Now let's save the files as text files. This is just to hone in on the idea that you can export the data you create here.

In [None]:
genbank_output_name="" #set your output name inbetween the quotations

#open a new, writeable ("w") text file as the variable f
#the {0} is where your genbank_output_name will be inserted, so your named file will save within the outputs/ folder
with open("outputs/{0}.txt".format(genbank_output_name), "w") as f: 
    for element in unique_to_genbank: #loop through each element in the unique genbank ID list
        f.write("{}\n".format(element)) #use .write() to write the current element to the file designated f

Now, try creating textfiles for the unique_to_vipr and shared lists.

In [None]:
vipr_output_name="" #set your output name inbetween the quotations
#Fill
#in
#the
#rest
#to
#generate
#textfile

In [None]:
shared_output_name="" #set your output name inbetween the quotations
#Fill
#in
#the
#rest
#to
#generate
#textfiles

For the finishing touches, let's visualize the data. We'll use a more readable, histograph version of venn diagrams, the upsetplot. Then we will use matplotlib's pyplot() function to actually display the plot in the Jupyter notebook cell.
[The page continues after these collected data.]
/-- Gallery `i` learns that passage `p` is dead: it starts no further cell there, replays what the passage may have lost, and forgets the
streams (R60, R61). -/
def learnDeath (s : State) (i p : Nat) : State :=
  if bitOf (s.pas p).noticed i then s
  else
    let g := p / 4
    let s := s.modPas p (fun x => { x with noticed := setBit x.noticed i })
    if i == g then
      let s := unplan s p (fun _ => true)
      let es := (s.pas p).replay
      let s := s.modPas p (fun x => { x with replay := [], outs := [], ins := (List.range 8).foldl stopStream x.ins })
      replayInto s g p es
    else
      let q := 4 * i + p % 4
      let s := unplan s q (fun e => e.m == g)
      let es := (s.pas q).replay.filter (fun e => e.m == g)
      let s := s.modPas q (fun x => { x with
        replay := x.replay.filter (fun e => e.m != g)
        outs := tput {} x.outs g {}
        ins := stopStream x.ins g })
      replayInto s i q es

/-- Every gallery learns of a death it has not yet learned of. -/
def allLearn (s : State) (p : Nat) : State :=
  forEach (List.range 8) s (fun s i => learnDeath s i p)

/-- Cells a death discards at one end as it comes there (R60): at the gallery end everything still on its way in; at the column end
what has not left the column on either side. A cell is at the crossbar 10 drips after launch. -/
def deathDiscards (s : State) (p endp : Nat) (f : Flight) : Bool :=
  let g := p / 4
  let before := decide (24 * s.now + 23 < f.at24 - 240)
  f.c == p % 4 && (if endp == 0 then f.m == g else (f.i == g || f.m == g) && before)

/-- `NOTICE` of a passage death over the other live passages of both ends (R60). -/
def noticeDeath (s : State) (p endp : Nat) : State :=
  let g := p / 4
  let body := [1, p, s.drip % 2 ^ 32]
  if endp == 1 then sendSb s { type := 5, from_ := 8 + p % 4, col := p % 4, dest := 8, body := body }
  else
    forEach ((List.range 4).filter (fun c => c != p % 4 && pasAlive s (4 * g + c))) s (fun s c =>
      sendSb s { type := 5, from_ := g, col := c, dest := 8, body := body })

/-- One end of a dead passage discards what it holds and receives (R60). -/
def endDies (s : State) (p endp : Nat) : State :=
  let s := s.modPas p (fun x => if endp == 0 then { x with galDead := true } else { x with colDead := true })
  dropFlights s (deathDiscards s p endp)

/-- A live or draining passage dies in both directions (R59, R60); at a command both ends know. A test accepted on it goes on to its
pattern (R64). -/
def killPassage (s : State) (p cause endp lane : Nat) : State :=
  let live := match (s.pas p).st with
    | .alive => true
    | .draining _ => true
    | _ => false
  if !live then s
  else
    let mask := if lane < 256 then 2 ^ lane else 0
    let s := s.modPas p (fun x => { x with
      st := if x.testAsked.isSome then .testing else .dead
      op := match x.testAsked with
        | some o => { o with started := s.now }
        | none => x.op
      testAsked := none
      lastCause := cause, deathDrip := s.drip, noticed := 0
      errOut := if endp == 1 then mask else 0
      errIn := if endp == 0 then mask else 0 })
    let s := disarm s (fun k => k == .passageDrain p)
    let s := if endp == 1 then s else endDies s p 0
    let s := if endp == 0 then s else endDies s p 1
    let s := if endp < 2 then sendKill s p endp else s
    let s := raisePas s p cause endp lane (pasSev (livePas s (p / 4))) s.drip
    let s := noticeDeath s p endp
    let s := noteNoPas s (p / 4)
    if endp == 1 then s else learnDeath s (p / 4) p
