-- ==== Sys2Proof/Machine/Guards.lean ====
section
/-!
DEFINITION. Port guards (R204-R216, R221): the kinds of request, the span check, refusals and the violation record, the end of a
restore; and what a checked request shows to trace and samplers (R358, R359, R361, R367).
-/

namespace Sys2Proof.Machine

/-! ## Kinds (R205) -/

/-- The code of a message's kind; 0 for one that is never checked. -/
def kindOf : HostOp → Nat
  | .memRd .a => 2
  | .memRd _ => 1
  | .memRdData => 1
  | .memInv .a => 3
  | .memInv _ => 1
  | .memWr _ => 4
  | .memWrPtl _ => 4
  | .memClnEvct => 0
  | .memOther => 0
  | .biRsp _ => 0
  | .biConflict => 0
  | .ioRead => 5
  | .ioWrite => 6
  | .ioAtomic => 7
  | .ioCfg => 0
  | .ioMsg => 0
  | .ioCpl => 0
  | .cacheRead => 8
  | .cacheOwn => 9
  | .cacheWrite => 10
  | .cacheOther => 0
  | .cacheRsp => 0

/-- What a kind needs: [0] READ, [1] WRITE, [2] ATOMIC. -/
def needOf : Nat → Nat
  | 1 => 1
  | 2 => 3
  | 3 => 2
  | 4 => 2
  | 5 => 1
  | 6 => 2
  | 7 => 4
  | 8 => 1
  | 9 => 3
  | 10 => 2
  | _ => 0

/-- The length n of a span (R206): a line for CXL.mem and CXL.cache, 1 for a zero-length read, else the request's own, of at most
4,096 bytes (R150). -/
def spanLen (op : HostOp) (len : Nat) : Nat :=
  match op with
  | .ioRead => max 1 (min len 4096)
  | .ioWrite => max 1 (min len 4096)
  | .ioAtomic => max 1 (min len 4096)
  | _ => 64

/-! ## The span check (R208, R210) -/

/-- What a check came to. Reasons are those of R219: 1 `NO_MATCH`, 2 `PERMISSION`, 3 `FAULT`; `twice` marks a double match. -/
inductive Verdict where
  | pass
  | refuse (reason page rule : Nat) (start twice : Bool)
  deriving DecidableEq, Repr

/-- The permissions of a rule, as in R219's `NEED`. -/
def permsOf (r : Rule) : Nat :=
  bit r.rd + 2 * bit r.wr + 4 * bit r.at_

/-- Every permission needed is granted. -/
def grants (r : Rule) (need : Nat) : Bool :=
  (List.range 3).all (fun i => !bitOf need i || bitOf (permsOf r) i)

/-- A rule covers a page of a space. -/
def covers (r : Rule) (space page : Nat) : Bool :=
  r.valid && r.space == space && decide (r.base ≤ page) && decide (page < r.end_)

/-- One page of a check: the reason it fails (4 for a double match) and the rule. -/
def checkPage (rules : Tbl Rule) (space need page : Nat) : Option (Nat × Nat) :=
  match rules.filter (fun e => covers e.2 space page) with
  | [] => some (1, 255)
  | [e] => if grants e.2 need then none else some (2, e.1)
  | e :: _ => some (4, e.1)

/-- The pages of a check in turn. -/
def checkPages (rules : Tbl Rule) (space need lo : Nat) : List Nat → Verdict
  | [] => .pass
  | k :: ks =>
    match checkPage rules space need (lo + k) with
    | none => checkPages rules space need lo ks
    | some (4, r) => .refuse 3 (lo + k) r (decide (0 < k)) true
    | some (w, r) => .refuse w (lo + k) r (decide (0 < k)) false

/-- `CLOSED` of a space. -/
def closedIn (g : GuardCfg) (space : Nat) : Bool :=
  if space == 0 then g.closedF else g.closedP

/-- First and last page of a span. -/
def pageLo (a : Nat) : Nat :=
  a / 4096

/-- Last page of a span. -/
def pageHi (a n : Nat) : Nat :=
  (a + n - 1) / 4096

/-- Check a span (R210, R216). -/
def spanCheck (g : GuardCfg) (fault : Bool) (space a n need : Nat) : Verdict :=
  if fault then .refuse 3 (pageLo a) 255 false false
  else if !closedIn g space then .pass
  else checkPages g.rules space need (pageLo a) (List.range (pageHi a n + 1 - pageLo a))

/-! ## Refusals (R213-R216, R221) -/

/-- Raise `EV_GUARD_FAULT`. -/
def raiseFault (s : State) (b cause rule space sev : Nat) : State :=
  raise s (512 + b) evGuardFault sev (coreIsl (galOf b))
    (evData (leBytes 1 cause ++ leBytes 1 rule ++ leBytes 1 space) s.drip)

/-- Fill the violation record, or count in it (R214). -/
def recordRefusal (s : State) (b : Nat) (v : Viol) : State :=
  let s := pulse (countPort s b 7 1) (galOf b) 8 1 (fun _ => true)
  if (s.grd b).viol.valid then
    s.modGrd b (fun g => { g with viol := { g.viol with count := sat 16 (g.viol.count + 1), lastDrip := s.drip } })
  else
    let s := s.modGrd b (fun g => { g with viol := { v with valid := true, drip := s.drip } })
    raise s (512 + b) evGuardViolation 3 (coreIsl (galOf b))
      (evData (leBytes 1 v.reason ++ leBytes 1 v.kind ++ leBytes 1 v.rule ++ leBytes 1 v.flags ++ leBytes 2 v.requester) s.drip)

/-- A request as its guard sees it. -/
structure Checked where
  port : Nat
  kind : Nat
  space : Nat
  addr : Nat
  len : Nat
  requester : Nat
  agent : Nat
  grotto : Nat := 0
  gen : Nat := 0
  tag : Nat := 0
  store : RuleFault := .none
  deriving DecidableEq, Repr

/-- The verdict on a request now. -/
def verdictOf (s : State) (c : Checked) : Verdict :=
  spanCheck (s.cfg.grd c.port) (s.grd c.port).fault c.space c.addr c.len (needOf c.kind)

/-- The span of a request meets a sealed page, or a sealed port-space rule of its guard (R361). -/
def sealedSpan (s : State) (c : Checked) : Bool :=
  if c.space == 0 then sealedPages s.cfg (pageLo c.addr) (pageHi c.addr c.len)
  else guardSealed s.cfg c.port 1 (pageLo c.addr) (pageHi c.addr c.len)

/-- Trace a checked request (R358, R359, R361). -/
def traceRequest (s : State) (c : Checked) (result : Nat) : State :=
  let red := sealedSpan s c
  traceHap s (galOf c.port) 2 (coreIsl (galOf c.port)) s.drip
    (fun f => decide (f.lo ≤ c.port) && decide (c.port ≤ f.hi) && agentHit f c.agent && bitOf f.kindMask c.kind) red
    (leBytes 2 c.port ++ leBytes 1 c.kind ++ leBytes 1 c.agent ++ leBytes 2 (if red then 0 else c.grotto) ++
      leBytes 1 (if red then 0 else c.gen) ++ leBytes 1 result ++ leBytes 2 c.len ++ leBytes 2 0 ++
      leBytes 8 (if red then 0 else c.addr))

/-- The first 24 bytes of a sample record, which decode knows (R368). -/
def sampleHead (s : State) (c : Checked) : Bytes :=
  let red := sealedSpan s c
  leBytes 8 s.drip ++ leBytes 2 c.port ++ leBytes 1 c.kind ++ leBytes 1 c.agent ++ leBytes 2 (if red then 0 else c.grotto) ++
    leBytes 1 (if red then 0 else c.gen) ++ leBytes 1 (bit red) ++ leBytes 8 (if red then 0 else c.addr)

/-- A gallery's sampler sees a checked request: every `PERIOD`th match is taken while fewer than 8 are in flight (R367). -/
def sampleRequest (s : State) (c : Checked) : State :=
  let g := galOf c.port
  let f := tget {} s.cfg.samps g
  if !f.enable || !bitOf f.kindMask c.kind || decide (c.port < f.lo) || decide (f.hi < c.port) ||
      !(f.agent == 65535 || f.agent == c.agent) then s
  else
    let x := tget {} s.lan.samps g
    let due := x.due || decide (f.period ≤ x.seen + 1)
    let x := { x with seen := if f.period ≤ x.seen + 1 then 0 else x.seen + 1 }
    let x := if due && decide ((x.flying.filter (fun r => !r.ended)).length < 8) then
        { x with due := false, taken := x.taken + 1, flying := x.flying ++ [{ id := x.taken, port := c.port, tag := c.tag, proto := kindProto c.kind,
                                                                              head := sampleHead s c, start := s.drip }] }
      else { x with due := due }
    { s with lan := { s.lan with samps := tput {} s.lan.samps g x } }

/-- The rule store shows a fault at a check (R216): a corrected rule is rewritten, an uncorrectable one closes the guard. -/
def ruleFault (s : State) (c : Checked) : State :=
  let g := s.grd c.port
  let space := fun (i : Nat) => (tget {} (s.cfg.grd c.port).rules i).space
  if g.fault then s
  else
    match c.store with
    | .none => s
    | .corrected i => if i < 64 then raiseFault s c.port 1 i (space i) 0 else s
    | .uncorrectable i =>
      if i < 64 then raiseFault (s.modGrd c.port (fun g => { g with fault := true, faultAt := s.now })) c.port 2 i (space i) 3 else s

/-- Check a request at ingress (R204, R210, R214): its counters, trace and sample, and on a refusal its record. Gives whether it
passes. -/
def guardCheck (s : State) (c : Checked) : State × Bool :=
  let s := ruleFault (countPort s c.port 6 1) c
  let v := verdictOf s c
  match v with
  | .pass => (sampleRequest (traceRequest s c 0) c, true)
  | .refuse reason page rule start twice =>
    let s := sampleRequest (traceRequest s c reason) c
    let s := noteRun s c.port c.tag (kindProto c.kind) (fun r => endRun (flagRun 4 r))
    let s := if twice then
        raiseFault (s.modGrd c.port (fun g => { g with fault := true, faultAt := s.now })) c.port 3 rule c.space 3
      else s
    (recordRefusal s c.port { reason := reason, kind := c.kind, flags := c.space % 2 + 4 * bit start, need := needOf c.kind,
                              rule := rule, requester := c.requester % 65536, length := c.len, addr := c.addr, failPage := page },
     false)

/-- A guard's committed rules and `CLOSED` bits as the copy store holds them. -/
def rewriteGuard (s : State) (b : Nat) : State :=
  { s with cfg := { s.cfg with guards := tput {} s.cfg.guards b (tget {} s.mgmt.guardBank0 b) } }

/-- Both banks of the copy store take the committed guards, on the edge of the commit (R216). -/
def copyGuards (s : State) : State :=
  { s with mgmt := { s.mgmt with guardBank0 := s.cfg.guards, guardBank1 := s.cfg.guards } }

/-- `GUARD_RESTORE_END` (R216): firmware has rewritten the guard from the copy store, or found both copies of an entry lost. -/
def execGuardRestoreEnd (port : Nat) (copyOk : Bool) (s : State) : Out :=
  let g := s.grd port
  let up := firmwareUp s
  if !g.fault || g.copyLost || !up then .next s
  else if copyOk then .next (raiseFault ((rewriteGuard s port).modGrd port (fun g => { g with fault := false })) port 4 255 255 0)
  else .next (raiseFault (s.modGrd port (fun g => { g with copyLost := true })) port 5 255 255 3)

end Sys2Proof.Machine
end

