-- ==== Sys2Proof/Machine/Reseq.lean ====
section
/-!
DEFINITION. The resequencer (R78-R82) and the ordering of CXL.io at the destination (R76).
-/

namespace Sys2Proof.Machine

/-- Hand cells on in order while the next one is held (R80). -/
def advance : Nat → Flow → List Cell → Flow × List Cell
  | 0, fl, acc => (fl, acc)
  | n + 1, fl, acc =>
    match fl.held.find? (fun c => c.seq == fl.e) with
    | none => (fl, acc)
    | some c =>
      advance n { fl with e := (fl.e + 1) % 65536, held := removeFirst (fun x => x.seq == fl.e) fl.held } (acc ++ [c])

/-- Join handed-on cells into packets: the cells of the packet still incomplete, and the packets completed, each with the
arrival place of its `LAST` cell. A packet with a tail mark, or with a cell on which a fault was found, is bad (R84). Packets with a dropped
cell vanish (R74). -/
def assemble (part : List Cell) : List Cell → List Cell × List (Pkt × Nat)
  | [] => (part, [])
  | c :: cs =>
    if c.last then
      let r := assemble [] cs
      if c.drop || part.any (·.drop) then r
      else (r.1, ({ c.pkt with bad := c.pkt.bad || c.tail || c.fault || part.any (·.fault), hdr := headerBits (part.headD c) }, c.ord) :: r.2)
    else assemble (part ++ [c]) cs

/-- A cell with this number has already been handed on or is held (R78, R79). -/
def isDuplicate (fl : Flow) (seq : Nat) : Bool :=
  decide (32768 ≤ (seq + 65536 - fl.e) % 65536) || fl.held.any (fun c => c.seq == seq)

/-- The last cells of posted packets of a port that have arrived at gallery `g` and are not handed on: held by the resequencer, or still in a
receive buffer (R76). -/
def iopWaiting (s : State) (g srcGal srcPort : Nat) : List Cell :=
  let fl := tget {} (s.gal g).flows (flowKey srcGal srcPort 3)
  let rx := if (s.gal srcGal).lost.isSome then [] else (List.range 4).flatMap (fun c => (s.pas (4 * g + c)).rx.map (·.cell))
  (fl.held ++ rx.filter (fun c => c.pkt.cls == 3 && c.pkt.srcGal == srcGal && c.pkt.srcPort == srcPort && !isDuplicate fl c.seq)).filter (·.last)

/-- An `IONP` or `IOC` packet waits for every `IOP` packet of its port whose `LAST` cell arrived before its own (R76). -/
def ioBlocked (s : State) (g : Nat) (p : Pkt) (ord : Nat) : Bool :=
  (p.cls == 4 || p.cls == 5) && p.stage != .ended && (iopWaiting s g p.srcGal p.srcPort).any (fun c => decide (c.ord < ord))

/-- The hole of a flow after a change: a missing cell at E while later ones are held (R81). -/
def holeAfter (old new : Flow) (drip now : Nat) : Flow :=
  if new.held.isEmpty then { new with hole := none, reported := false }
  else if new.e == old.e && old.hole.isSome then new
  else { new with hole := some (drip, now), reported := false }

/-- Release the CXL.io packets whose earlier posted packets have been handed on. -/
def releaseIo (s : State) (g : Nat) : State × List Pkt :=
  let held := (s.gal g).ioHeld
  (s.modGal g (fun x => { x with ioHeld := held.filter (fun e => ioBlocked s g e.1 e.2) }),
   (held.filter (fun e => !ioBlocked s g e.1 e.2)).map (·.1))

/-- A CXL.io packet of more than 4 cells begins at its egress with its first cell, unless R76 holds it (R85; DEDUCED, log 156). -/
def mayBegin (s : State) (g : Nat) (c : Cell) : Bool :=
  (c.pkt.cls == 3 || c.pkt.cls == 4 || c.pkt.cls == 5) && c.first && !c.drop && decide (4 < cellCount c.pkt) && !ioBlocked s g c.pkt c.ord

/-- Mark the packet that ends one begun before. -/
def endBegun : List (Pkt × Nat) → List (Pkt × Nat)
  | [] => []
  | (p, o) :: ps => ({ p with stage := .ended }, o) :: ps

/-- Let a flow hand on what it can, and give the packets completed or begun. The rest of a packet given up in a hole is discarded. -/
def runFlow (s : State) (g k : Nat) (fl : Flow) (old : Flow) : State × List Pkt :=
  let (fl', run) := advance fl.held.length fl []
  let cells := if fl.skip then run.dropWhile (fun c => !c.first) else run
  let (part, done) := assemble fl'.part cells
  let pkts := if fl.started then endBegun done else done
  let begins := match part.head? with
    | some c => if (!fl.started || !done.isEmpty) && mayBegin s g c then [{ c.pkt with stage := .begun, hdr := headerBits c }] else []
    | none => []
  let fl'' := holeAfter old { fl' with
    part := part, skip := fl.skip && cells.isEmpty, started := (fl.started && done.isEmpty) || !begins.isEmpty } s.drip s.now
  let opened := fl''.hole.isSome && fl''.hole != old.hole
  let s := s.modGal g (fun x => { x with flows := tput {} x.flows k fl'' })
  let s := if opened then countGal s g 18 1 else s
  let s := forEach cells s (fun s c => traceCell s g 2 255 c)
  let now := pkts.filter (fun e => !ioBlocked s g e.1 e.2)
  let wait := pkts.filter (fun e => ioBlocked s g e.1 e.2)
  let s := s.modGal g (fun x => { x with ioHeld := x.ioHeld ++ wait })
  let r := releaseIo s g
  (r.1, r.2 ++ now.map (·.1) ++ begins)

/-- A cell reaches the resequencer: handed on, held, or discarded as a duplicate (R78, R79). -/
def reseqInsert (s : State) (g : Nat) (c : Cell) : State × List Pkt :=
  let k := flowKey c.pkt.srcGal c.pkt.srcPort c.pkt.cls
  let fl := tget {} (s.gal g).flows k
  if isDuplicate fl c.seq then (countGal s g 17 1, []) else runFlow s g k { fl with held := fl.held ++ [c] } fl

/-- The number of the first cell at or after E that begins a packet among those held, by distance from E. -/
def nextFirst (fl : Flow) : Option Nat :=
  (fl.held.filter (·.first)).foldl (fun a c =>
    match a with
    | none => some c.seq
    | some b => if (c.seq + 65536 - fl.e) % 65536 < (b + 65536 - fl.e) % 65536 then some c.seq else a) none

/-- Skip the hole of a flow: the packet that contains it is discarded whole, and E moves to the first cell of the next packet
held, or past everything held, when the packet's later cells are discarded as they come (R81, R338). Gives the cells discarded. -/
def skipHole (fl : Flow) : Flow × List Cell :=
  let dist := fun (q : Nat) => (q + 65536 - fl.e) % 65536
  match nextFirst fl with
  | some q =>
    let gone := fl.held.filter (fun c => decide (dist c.seq < dist q))
    ({ fl with e := q, held := fl.held.filter (fun c => !decide (dist c.seq < dist q)), part := [], started := false }, fl.part ++ gone)
  | none =>
    let top := fl.held.foldl (fun a c => max a (dist c.seq)) 0
    ({ fl with e := (fl.e + top + 1) % 65536, held := [], part := [], skip := true, started := false }, fl.part ++ fl.held)

end Sys2Proof.Machine
end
To install upsetplot, open your terminal window and paste/execute the following line of code:
```conda install -c conda-forge upsetplot```

Documentation here: https://pypi.org/project/UpSetPlot/


In [None]:
from upsetplot import from_memberships, plot
from matplotlib import pyplot as plt
#Make sure the matplotlib output is displayed in jupyter notebook
%matplotlib inline

#Set the names for your two lists to compare along with the title of your final plot
genbank_name=""
vipr_name=""
plot_title=""

upset_data = from_memberships(
    [[genbank_name], #This label corresponds to elements unique to genbank ID list
    [vipr_name], #This label corresponds to elements unique to vipr ID list
    [genbank_name,vipr_name], #This label corresponds to elements common to both lists
    ],
    data=[len(unique_to_genbank),len(unique_to_vipr),len(shared)] #calling back the lists you generated earlier, use len() to set the lengths of the histograms to be displayed at each of the membership labels above.
)

#Note: The upset_data format was line-separated to make it easier to comment.
#The following command is identical:
#set_data = from_memberships([[genbank_name],[vipr_name],[genbank_name,vipr_name],],data=[len(unique_to_genbank),len(unique_to_vipr),len(shared)])

#Plot the data
plot(upset_data)
plt.suptitle('{0}'.format(plot_title))
plt.show()

Congrats, you have now compared two ID lists from two fasta files of different origins.